The residual (absolute value) of each sensing unit (1-line: residual; 2-line: threshold)

However, the threshold should be determined according to the actual data of the low pressure turbine outlet temperature. In this paper, the fault threshold value \( \bar{\varepsilon } \) was calculated with the formula: \( \bar{\varepsilon } = \mu + n\sigma \), where \( \mu \) was the mean of the normal sensor residuals, and \( \sigma \) was the standard deviation of the normal sensor residuals. The mean and the standard deviation of the residuals were known because the sensor data was artificially generated. In addition, the low pressure turbine outlet temperature field was not uniform in actual station, so it was necessary to broaden the threshold range in an appropriate level. The threshold was determined as \( \bar{\varepsilon } = 10 \) °C by considering all the above factors.
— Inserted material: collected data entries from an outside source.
-- ==== Sys2Proof/Machine/State.lean ====
section
/-! DEFINITION. The state of the block, as plain data. Registers of the pages live in `regs` (applied values) and
`shadows` (staged values, listed while pending, R41); everything the spec gives the block that is no register of a page
has a field of its own. A table (`Store`) is a list of pairs with strictly rising keys. -/

namespace Sys2Proof.Machine

/-- A sparse table: key and value, keys strictly rising. -/
abbrev Store (α : Type) := List (Nat × α)

/-- Nothing the spec describes stops the block: every command has an effect, so no meaning raises a fault. -/
inductive Fault where
  deriving DecidableEq, Repr

/-- Why a command has no meaning. -/
inductive Refusal where
  /-- The model gives the command no meaning yet; raised by its arm of the dispatch only; safe. -/
  | notModelled (mnemonic : String)
  deriving DecidableEq, Repr

/-- What the block sends outwards (DESIGN CHOICE log 3). -/
inductive OutKind where
  | readData        -- value of a register read (R29): requester, value
  | memData         -- CXL.mem read data (R304): address, poison flag; bytes
  | memDone         -- CXL.mem write done (R305)
  | msix            -- MSI-X message (R298): function, vector
  | aer             -- AER message (R311): 0 correctable, 1 uncorrectable
  | hostSignal      -- device-fatal signalled to the host (R311)
  | atsRequest      -- translation request (R230): partition, virtual page
  | priRequest      -- page request (R231): partition, virtual page
  | invalAck        -- invalidation acknowledged (R232)
  | snoopResponse   -- response to H2D snoop (R300)
  | linkMsg         -- link control message (R243, R260-R262, R393): link, type, fields
  | nak             -- NAK or ACK carried in a control flit (R242): link, sequence
  | partnerPulse    -- partner detection and training signals (R240)
  | doe             -- DOE response (R306)
  | spdm            -- SPDM response (R367): code, fields
  | pldm            -- PLDM response (R361, R417)
  | mctp            -- MCTP control response (R416)
  | i3c             -- I3C bus response (R416)
  | snapFetch       -- request for a partner's newest slot (R346): module, partition
  | traceData       -- trace port data
  | urResponse      -- Unsupported Request completion (R312)
  deriving DecidableEq, Repr

/-- One output, newest first in `State.out`. -/
inductive Output where
  | msg (kind : OutKind) (args : List Nat) (data : List Byte)
  | packet (die : Nat) (pk : Packet)
  | flit (n : Nat) (f : Flit)
  deriving DecidableEq, Repr

/-- An error record (R314) with the model's open flag (R317). -/
structure ErrRec where
  seq : Nat
  sev : Nat
  esc : Bool
  notice : Bool
  cause : Nat
  part : Nat
  infra : Bool
  page : Nat
  count : Nat
  key : Nat
  time : Nat
  detail : Nat
  opened : Bool
  deriving DecidableEq, Repr

/-- An error ring (R315): records by slot. -/
structure Ring where
  next : Nat
  slots : Store ErrRec
  deriving DecidableEq, Repr

/-- A declared range (R193): first and last byte address, in host memory or in the partition's HBM. -/
structure Range where
  lo : Nat
  hi : Nat
  host : Bool
  deriving DecidableEq, Repr

/-- An admitted command (R189, R193, R203, R206). `done` is set when its engine has finished and its outputs are
visible; `recorded` when its completion record is written. `code` and `cause` are those of the record. -/
structure Cmd where
  slot : Nat
  task : Nat
  part : Nat
  desc : BitVec 1024
  td0 : BitVec 1024
  td1 : BitVec 1024
  td2 : BitVec 1024
  admitT : Nat
  startT : Option Nat
  done : Bool
  recorded : Bool
  code : Nat
  cause : Nat
  count : Nat
  runs : Nat
  pos : Nat
  /-- pages of the engines that run it, fixed at admission (R431) -/
  members : List Nat
  /-- clusters its TARGET names or its shares lie on (R270) -/
  clusters : List Nat
  /-- halted time of each engine's island or its issuing control core since the start (R381) -/
  haltNs : List Nat
  /-- the partition's held timer time when it started (R392) -/
  held0 : Nat
  ins : List Range
  outs : List Range
  inpl : List Range
  fmt : Nat
  fmtIn0 : Nat
  fmtIn1 : Nat
  wrote : Bool
  /-- the host pages of the present pre-touch window not yet translated (R230) -/
  waitPages : List Nat
  /-- every host page of the command's range still to be moved, translated or not -/
  hostPages : List Nat
  /-- the ALIVE value did not match (R198) -/
  aliveBad : Bool
  /-- phase of a SNAPSHOT, COLLECTIVE, LINK_SEND or LINK_RECV; 0 before it starts -/
  phase : Nat
  deriving DecidableEq, Repr

/-- A task of a queue (R199). `first` is its first slot; `served` once it may start (R197). -/
structure Task where
  id : Nat
  first : Nat
  cls : Nat
  pool : Bool
  served : Bool
  delayed : Bool
  refused : Bool
  aborted : Bool
  closed : Bool
  inPlace : Bool
  cluster : Option Nat
  startT : Nat
  admitT : Nat
  lastProg : Nat
  poolMark : Nat
  deriving DecidableEq, Repr

/-- What the module holds of a queue pair beside its context registers (R185, R186, R196, R206, R212). The passes count
how often the admission array and the completion ring have wrapped. -/
structure QueueX where
  tail : Nat
  cqHead : Nat
  rd : Nat
  sqHead : Nat
  cqTail : Nat
  admPass : Nat
  cqPass : Nat
  state : Nat
  frozen : Bool
  pfFrozen : Bool
  lastReason : Nat
  aliveUsed : Bool
  ringFault : Bool
  restarts : Nat
  /-- read position to return to when a restarted task has been read again (R210) -/
  rdSaved : Option Nat
  tasks : List Task
  cmds : List Cmd
  deriving DecidableEq, Repr

/-- A barrier's arrivals since its previous release (R199): queue, count, layer flag, aborted flag, step flag. -/
structure Arrival where
  q : Nat
  slot : Nat
  count : Nat
  layer : Bool
  aborted : Bool
  step : Bool
  deriving DecidableEq, Repr

structure Bar where
  part : Nat
  id : Nat
  first : Nat
  last : Nat
  arrivals : List Arrival
  /-- arrivals from a queue already counted: they wait for the next release -/
  later : List Arrival
  deriving DecidableEq, Repr

/-- A K-loop's output tile (R87, R120, R431). `vals` are its FP32 values, element v × N + n at that index (R125); `left` counts
the passes of its K-loop that have not ended, of `passes` in all; `half` is its half of the output tile buffer. -/
structure Tile where
  q : Nat
  slot : Nat
  page : Nat
  index : Nat
  t : Nat
  epoch : Nat
  m0 : Nat
  n0 : Nat
  mLen : Nat
  nLen : Nat
  batch : List Nat
  vals : List W32
  left : Nat
  passes : Nat
  half : Nat
  deriving DecidableEq, Repr

/-- What a core holds beside its page (R95-R98, R321, R327-R329). -/
structure CoreX where
  /-- shape and epoch of the active weights -/
  wShape : Nat
  wEpoch : Nat
  /-- array cycles (R96): row 0 of the latest weights written, latest swap wave entered row 0, next pass's first vector; 0 before the
  first pass of a run -/
  loadAt : Nat
  swapAt : Nat
  nextAt : Nat
  fenced : Bool
  absent : Bool
  assayT : Nat
  assayDue : Bool
  /-- the core is assayed before it takes or goes on with work (R391) -/
  assayFirst : Bool
  usedBy : List Nat
  tileSeq : Nat
  deriving DecidableEq, Repr

/-- What a cluster holds beside its pages (R277, R279, R329, R363). `spare`: 0 none, 1 available, 2 in use, 3 fenced. -/
structure ClusterX where
  good : Nat
  spare : Nat
  dead : Bool
  prevPart : Option Nat
  /-- queue and task that hold the pool cluster -/
  runQ : Option Nat
  marked : Bool
  wanted : Option Nat
  /-- the owner's step index at the last step boundary that the cluster's pages passed (R41) -/
  stepAt : Nat
  deriving DecidableEq, Repr

/-- A segment that the job runner has submitted (R179): its place in the slot list (none for prologue and epilogue), its data ring, its
queue and the submission slots it took. -/
structure JrUse where
  item : Option Nat
  ring : Option Nat
  q : Nat
  slots : List Nat
  deriving DecidableEq, Repr

/-- Job runner of a partition (R178-R180). `phase`: 0 between steps, 1 prologue, 2 schedule, 3 epilogue, 4 waits for the step's end,
5 waits for a snapshot, 6 STEP_BOUNDARY submitted. -/
structure JrX where
  /-- the plan header's 128 bytes and its address -/
  plan : List Byte
  base : Nat
  seed : Nat
  startStep : Nat
  stepsRun : Nat
  stopReq : Bool
  phase : Nat
  /-- places of the slot list that have started in this step -/
  started : List Nat
  uses : List JrUse
  /-- descriptors waiting for a place in the submission ring of their queue -/
  todo : List (Nat × BitVec 1024)
  /-- entries issued by ring -/
  rings : Store Nat
  /-- start of the present wait for a ring entry -/
  waitT : Option Nat
  /-- the guard table holds CRCs of this run (R333) -/
  guard : Bool
  failed : Bool
  /-- LR_MULT of the running step as FP32 (R179) -/
  lrMult : Nat
  ckptT : Nat
  ckptNow : Bool
  /-- TASK_ID and first queue of the step's closing task -/
  endTask : Nat
  deriving DecidableEq, Repr

/-- Snapshot engine of a partition (R335-R346). -/
structure SnapX where
  /-- the stage area holds an intact image of `stageLen` bytes, with this STEP -/
  stageOk : Bool
  stageLen : Nat
  stageStep : Nat
  stageCkpt : Bool
  pushing : Bool
  held : Bool
  /-- a FETCH in progress: queue, slot, module, partition -/
  fetch : Option (Nat × Nat × Nat × Nat)
  /-- a PAIR in progress: queue and slot; and the partner's block: module, bytes -/
  pairCmd : Option (Nat × Nat)
  peerBlock : Option (Nat × List Byte)
  deriving DecidableEq, Repr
After the threshold was determined, a fault vector could be obtained by checking whether the residuals exceeded the threshold. In this case, we could see that the fourth residual and the sixth residual exceeded the threshold, thereby a fault vector of \( \left[\begin{array}{llllllll}0& 0& 0& 1& 0& 1& 0& 0 \end{array}\right]\) was generated and sent to the central controller, the central controller could directly determine that the fourth and sixth sensing units failed by through of checking the fault vector.

49.6 Conclusions

The structure of an aero-engine multi-redundant smart sensor based on DSP was introduced first, and for aero-engine multi-redundant smart sensors fault conditions, a method based on data fusion which can realize the fault diagnosis and fault location for the multi-redundant smart sensors online was proposed. The method used an improved fuzzy C-means clustering algorithm to get a fusion value, and then the residuals between the fusion value and measured values of these sensing units could be calculated. After that, the residuals could be used to monitor the health conditions of the sensors. The simulation results showed that the fusion value had a high accuracy, and also online fault location could be completed in the form of fault vector.